Task directions >>
Copy the lines below verbatim. Begin with the first and end with the line containing "abbrev Sparse (w".

Saved data entries >>
-- ==== Sys2Proof/Machine/State.lean ====
section
/-! DEFINITION. The state of an HLN-920 package: lanes, groups, teams, cores, helm cores, homes, the I/O die, and the
tape that says which agent moves next. Everything is plain data; a vector register, a scratchpad byte or a byte of
memory that no entry lists is 0. -/

namespace Sys2Proof.Machine

/-- Words by number or address, sorted, with no entry that is 0: one form for each content. -/
abbrev Sparse (w : Nat) := List (Nat × BitVec w)

/-- Bytes by address (R319). An address that is not listed reads 0x00 (log 2: DESIGN CHOICE, unsafe). -/
abbrev Memory := List Host.Cell

/-- A set of lanes; bit l stands for lane l. -/
abbrev Mask := BitVec 64

/-- Where an access acts: a byte of global memory by its physical address, or a byte of a team's scratchpad (R163). -/
inductive Place where
  | glob (pa : Nat)
  | scr (core team off : Nat)
  deriving DecidableEq, Repr

/-! ## Lanes (R75 to R78, R108, R175, R296) -/

inductive Status where
  | idle | live | exited
  deriving DecidableEq, Repr

/-- A return record (R86). -/
structure Ret where
  pc : Dword
  base : Nat
  deriving DecidableEq, Repr

/-- Why a live lane is parked (R77, R240). -/
inductive Wait where
  /-- not parked -/
  | ready
  /-- WAITV (R294) -/
  | waitv
  /-- a pending handle (R196); `lead` marks the lane that writes an S destination -/
  | hwait (h : HReg) (d : Option Reg) (lead : Bool)
  /-- a byte barrier's next flip (R188) -/
  | barw (p : Place)
  /-- arrived at the group's rendezvous (R143) -/
  | rendezvous
  /-- arrived at a team or cluster barrier that had this phase (R158, R240) -/
  | barrier (phase : Bool)
  /-- an outstanding SYSC (R228) -/
  | sysc
  /-- a SYSC that waits for an entry (R228) -/
  | mailbox
  /-- queued for the matrix engine (R200) -/
  | macq
  /-- waiting for a place in the owner queue (R200) -/
  | macqFull
  /-- YIELD's hold (R96) -/
  | yield
  /-- a LNCH that waits for an entry of queue `p` (R233) -/
  | launch (p : Nat)
  /-- parked behind another pending rendezvous (R146) -/
  | behind
  /-- a ROLESW that waits for register units (R161) -/
  | grow
  /-- a TBEGIN that waits for anchor lock `k`, or for its earlier stores (R300): snapshot registers, handler -/
  | tbegin (k : Option Nat) (d n : Nat) (handler : Dword)
  /-- a commit's end (R303) -/
  | tend (ticket : Nat)
  /-- MBOX.WAIT in the supervisor group (R230) -/
  | mbox (d : Nat) (lead : Bool)
  /-- TINV in the supervisor group (R234) -/
  | tinv (ids : List Nat)
  /-- CTXS.G in the supervisor group (R235): the target slot, the image, the result register -/
  | ctxsG (k img d : Nat) (lead : Bool)
  /-- CTXS.T in the supervisor group (R235): the team, the image, the result register -/
  | ctxsT (t img d : Nat) (lead : Bool)
  /-- CTXL.G in the supervisor group (R235): the partition, the image, the result register -/
  | ctxlG (part img d : Nat) (lead : Bool)
  /-- CTXL.T in the supervisor group (R235): the team, the image, the result register -/
  | ctxlT (t img d : Nat) (lead : Bool)
  /-- an HWAIT of an image whose word has not been fetched since (R240) -/
  | refetch
  deriving DecidableEq, Repr

/-- One read record (R296): where the load was, and the bytes that it took from memory, each with its address. -/
structure ReadRec where
  pa : Nat
  bytes : List (Nat × Byte)
  gr : Nat
  deriving DecidableEq, Repr

/-- An open transaction of a lane (R296). `writes` holds the masked bytes of the speculative sectors. -/
structure Txn where
  restart : Dword
  handler : Dword
  d : Nat
  regs : List Word
  preds : BitVec 8
  depth : Nat
  base : Nat
  cab : List Ret
  spill : Nat
  reads : List ReadRec
  writes : Memory
  /-- where its stores stand, as (address, bytes, grain size) -/
  masked : List (Nat × Nat × Nat)
  anchor : Option Nat
  deriving DecidableEq, Repr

Solution to this task >>
-- ==== Sys2Proof/Machine/State.lean ====
section
/-! DEFINITION. The state of an HLN-920 package: lanes, groups, teams, cores, helm cores, homes, the I/O die, and the
tape that says which agent moves next. Everything is plain data; a vector register, a scratchpad byte or a byte of
memory that no entry lists is 0. -/

namespace Sys2Proof.Machine

/-- Words by number or address, sorted, with no entry that is 0: one form for each content. -/
abbrev Sparse (w : Nat) := List (Nat × BitVec w)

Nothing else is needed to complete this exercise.